- _What you need to do_:
Restrict the output to the lines below starting at the one that contains "(fun _ s => s)" and ending at the one that contains "match (s.ctx asid).agentBad.findSome?", and restate them word for word, both ends included.

- _Data supplied_:
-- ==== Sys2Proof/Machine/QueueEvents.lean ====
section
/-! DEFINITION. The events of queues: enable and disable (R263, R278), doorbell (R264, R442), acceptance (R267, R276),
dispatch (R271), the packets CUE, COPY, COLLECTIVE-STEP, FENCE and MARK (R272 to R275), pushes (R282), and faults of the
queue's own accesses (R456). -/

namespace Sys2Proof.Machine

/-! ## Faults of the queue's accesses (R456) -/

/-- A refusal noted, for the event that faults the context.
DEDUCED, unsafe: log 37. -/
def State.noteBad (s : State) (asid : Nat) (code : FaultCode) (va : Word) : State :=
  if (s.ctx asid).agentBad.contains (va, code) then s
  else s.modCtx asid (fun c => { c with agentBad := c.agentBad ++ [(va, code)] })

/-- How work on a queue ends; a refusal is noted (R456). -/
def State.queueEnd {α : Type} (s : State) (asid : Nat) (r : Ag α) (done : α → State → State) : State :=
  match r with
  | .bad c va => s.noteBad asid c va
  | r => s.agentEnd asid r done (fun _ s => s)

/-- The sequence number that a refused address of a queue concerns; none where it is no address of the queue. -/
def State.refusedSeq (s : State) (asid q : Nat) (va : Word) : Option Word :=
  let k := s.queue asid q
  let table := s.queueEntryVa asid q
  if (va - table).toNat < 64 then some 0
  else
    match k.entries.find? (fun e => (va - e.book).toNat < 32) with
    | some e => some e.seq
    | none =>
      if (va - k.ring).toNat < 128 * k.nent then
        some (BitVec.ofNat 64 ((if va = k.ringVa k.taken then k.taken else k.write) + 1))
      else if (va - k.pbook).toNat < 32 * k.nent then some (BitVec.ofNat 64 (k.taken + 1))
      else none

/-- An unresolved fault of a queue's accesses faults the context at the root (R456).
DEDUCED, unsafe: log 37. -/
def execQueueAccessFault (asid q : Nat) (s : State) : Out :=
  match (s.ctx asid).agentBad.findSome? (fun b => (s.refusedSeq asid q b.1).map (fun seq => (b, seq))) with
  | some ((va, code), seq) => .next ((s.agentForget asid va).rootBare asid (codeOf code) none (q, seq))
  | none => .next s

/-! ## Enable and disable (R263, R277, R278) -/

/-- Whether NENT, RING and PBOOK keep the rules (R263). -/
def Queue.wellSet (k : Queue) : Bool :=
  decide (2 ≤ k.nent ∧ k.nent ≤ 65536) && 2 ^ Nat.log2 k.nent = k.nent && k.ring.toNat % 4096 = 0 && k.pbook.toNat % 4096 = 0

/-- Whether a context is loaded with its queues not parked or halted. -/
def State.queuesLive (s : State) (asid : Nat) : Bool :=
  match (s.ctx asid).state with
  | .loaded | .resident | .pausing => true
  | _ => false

- _Result of the exercise_:
  | r => s.agentEnd asid r done (fun _ s => s)

/-- The sequence number that a refused address of a queue concerns; none where it is no address of the queue. -/
def State.refusedSeq (s : State) (asid q : Nat) (va : Word) : Option Word :=
  let k := s.queue asid q
  let table := s.queueEntryVa asid q
  if (va - table).toNat < 64 then some 0
  else
    match k.entries.find? (fun e => (va - e.book).toNat < 32) with
    | some e => some e.seq
    | none =>
      if (va - k.ring).toNat < 128 * k.nent then
        some (BitVec.ofNat 64 ((if va = k.ringVa k.taken then k.taken else k.write) + 1))
      else if (va - k.pbook).toNat < 32 * k.nent then some (BitVec.ofNat 64 (k.taken + 1))
      else none

/-- An unresolved fault of a queue's accesses faults the context at the root (R456).
DEDUCED, unsafe: log 37. -/
def execQueueAccessFault (asid q : Nat) (s : State) : Out :=
  match (s.ctx asid).agentBad.findSome? (fun b => (s.refusedSeq asid q b.1).map (fun seq => (b, seq))) with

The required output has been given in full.